• _Instructions for the task_
From the records below, extract only the lines running from the line with "exact ⟨[s.chain], by rw [driveLatch_rise" to the line with "exec_latchTrace i _ u hu", both lines included, reproducing them exactly.

+++ Dataset extract

-- ==== Sys2Proof/Laws/Step.lean ====
section
/-! SUPPORT. What a step does, said once. -/
namespace Sys2Proof.Machine

theorem step_empty (s : State) (h : s.pending = []) : step s = .next s := by
  simp [step, nextCommand, h, idle]

theorem step_cons (s : State) (c : Command) (rest : List Command) (h : s.pending = c :: rest) :
    step s = finishOutcome (perform c.word (beginCommand c rest s)) := by
  simp [step, nextCommand, h]

theorem perform_ok (w : Word) (i : Instr) (s : State) (h : decode w = .ok i) : perform w s = exec i s := by
  simp [perform, h]

theorem perform_error (w : Word) (f : CommandFault) (s : State) (h : decode w = .error f) :
    perform w s = .next (recordIllegal f w s) := by
  simp [perform, h]

theorem finishOutcome_next (r : Result) (t : State) (h : finishOutcome r = .next t) :
    ∃ u, r = .next u ∧ t = finishCommand u := by
  cases r <;> simp_all [finishOutcome]

/-- R6, R201: everything a step can do. It waits, or performs the next command, or records it as illegal. -/
theorem step_cases (s t : State) (h : step s = .next t) :
    (s.pending = [] ∧ t = s) ∨
    (∃ c rest, s.pending = c :: rest ∧
      ((∃ i u, decode c.word = .ok i ∧ exec i (beginCommand c rest s) = .next u ∧ t = finishCommand u) ∨
       (∃ f, decode c.word = .error f ∧
          t = finishCommand (recordIllegal f c.word (beginCommand c rest s))))) := by
  cases hp : s.pending with
  | nil =>
    rw [step_empty s hp] at h
    exact .inl ⟨rfl, (Host.Outcome.next.inj h).symm⟩
  | cons c rest =>
    rw [step_cons s c rest hp] at h
    obtain ⟨u, hu, rfl⟩ := finishOutcome_next _ _ h
    refine .inr ⟨c, rest, rfl, ?_⟩
    cases hd : decode c.word with
    | ok i =>
      rw [perform_ok _ _ _ hd] at hu
      exact .inl ⟨i, u, rfl, hu, rfl⟩
    | error f =>
      rw [perform_error _ _ _ hd] at hu
      exact .inr ⟨f, rfl, by rw [← Host.Outcome.next.inj hu]⟩

/-- No operation touches the responses of the completed commands. -/
theorem exec_responses (i : Instr) (s t : State) (h : exec i s = .next t) : t.responses = s.responses := by
  cases i <;> simp only [exec, execEnc, execFmt, execSetd, execSetc, execSetl, execPush, execLatch, execRdig, execRcyc,
    execCtrl, execConv, Host.Outcome.next.injEq] at h <;> subst h
  case latch => rw [latchPulse_eq]
  case rdig j => rw [refreshDigit_eq]
  case rcyc => rw [refreshCycle_eq]
  case push b => rw [pushByte_eq]
  case setl v => unfold driveLatch; split <;> rfl
  case setc v => unfold driveClock; split <;> rfl
  all_goals rfl

/-- R29, R132: an operation that adds nothing to the latch trace leaves `Q` as it was; it never takes from the trace. -/
theorem exec_latchTrace (i : Instr) (s t : State) (h : exec i s = .next t) :
    ∃ qs, latchTrace t.response = latchTrace s.response ++ qs ∧ (qs = [] → t.q = s.q) := by
  cases i <;> simp only [exec, execEnc, execFmt, execSetd, execSetc, execSetl, execPush, execLatch, execRdig, execRcyc,
    execCtrl, execConv, Host.Outcome.next.injEq] at h <;> subst h
  case latch => exact ⟨[s.chain], by rw [latchPulse_eq, latchTrace_append]; rfl, by simp⟩
  case rdig j => exact ⟨[readSlot s j ++ sel s.params j], by rw [refreshDigit_eq, latchTrace_append]; rfl, by simp⟩
  case rcyc => exact ⟨_, by rw [refreshCycle_eq, latchTrace_append], by simp [latchTrace]⟩
  case setl v =>
    by_cases hv : s.lat = false ∧ v = true
    · obtain ⟨hl, rfl⟩ := hv
      exact ⟨[s.chain], by rw [driveLatch_rise s hl, latchTrace_append]; rfl, by simp⟩
    · exact ⟨[], by rw [driveLatch_noRise v s hv]; simp, fun _ => by rw [driveLatch_noRise v s hv]⟩
  case setc v =>
    refine ⟨[], ?_, fun _ => ?_⟩ <;> unfold driveClock <;> split <;> simp
  case push b => exact ⟨[], by rw [pushByte_eq]; simp, fun _ => by rw [pushByte_eq]⟩
  all_goals exact ⟨[], by simp [latchTrace, State.emit, State.setPump, driveData, State.setData, State.setBuf],
    fun _ => by simp [State.emit, State.setPump, driveData, State.setData, State.setBuf]⟩

/-- R132, R153: the display trace only grows, and a step that adds nothing to it leaves `Q` as it was. -/
theorem step_displayTrace (s t : State) (h : step s = .next t) :
    ∃ qs, displayTrace t = displayTrace s ++ qs ∧ (qs = [] → t.q = s.q) := by
  rcases step_cases s t h with ⟨-, rfl⟩ | ⟨c, rest, -, ⟨i, u, -, hu, rfl⟩ | ⟨f, -, rfl⟩⟩
  · exact ⟨[], by simp, fun _ => rfl⟩
  · obtain ⟨qs, hq, hk⟩ := exec_latchTrace i _ u hu
    refine ⟨qs, ?_, hk⟩
    have hr : u.responses = s.responses := exec_responses i (beginCommand c rest s) u hu
    have hq' : latchTrace u.response = qs := hq
    rw [displayTrace, finishCommand, hr, List.flatten_append, latchTrace_append, List.flatten_singleton, hq', displayTrace]
  · refine ⟨[], ?_, fun _ => ?_⟩ <;>
      simp [displayTrace, finishCommand, recordIllegal_eq, beginCommand, latchTrace]

end Sys2Proof.Machine
end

++++++

• _The completed task_
      exact ⟨[s.chain], by rw [driveLatch_rise s hl, latchTrace_append]; rfl, by simp⟩
    · exact ⟨[], by rw [driveLatch_noRise v s hv]; simp, fun _ => by rw [driveLatch_noRise v s hv]⟩
  case setc v =>
    refine ⟨[], ?_, fun _ => ?_⟩ <;> unfold driveClock <;> split <;> simp
  case push b => exact ⟨[], by rw [pushByte_eq]; simp, fun _ => by rw [pushByte_eq]⟩
  all_goals exact ⟨[], by simp [latchTrace, State.emit, State.setPump, driveData, State.setData, State.setBuf],
    fun _ => by simp [State.emit, State.setPump, driveData, State.setData, State.setBuf]⟩

/-- R132, R153: the display trace only grows, and a step that adds nothing to it leaves `Q` as it was. -/
theorem step_displayTrace (s t : State) (h : step s = .next t) :
    ∃ qs, displayTrace t = displayTrace s ++ qs ∧ (qs = [] → t.q = s.q) := by
  rcases step_cases s t h with ⟨-, rfl⟩ | ⟨c, rest, -, ⟨i, u, -, hu, rfl⟩ | ⟨f, -, rfl⟩⟩
  · exact ⟨[], by simp, fun _ => rfl⟩
  · obtain ⟨qs, hq, hk⟩ := exec_latchTrace i _ u hu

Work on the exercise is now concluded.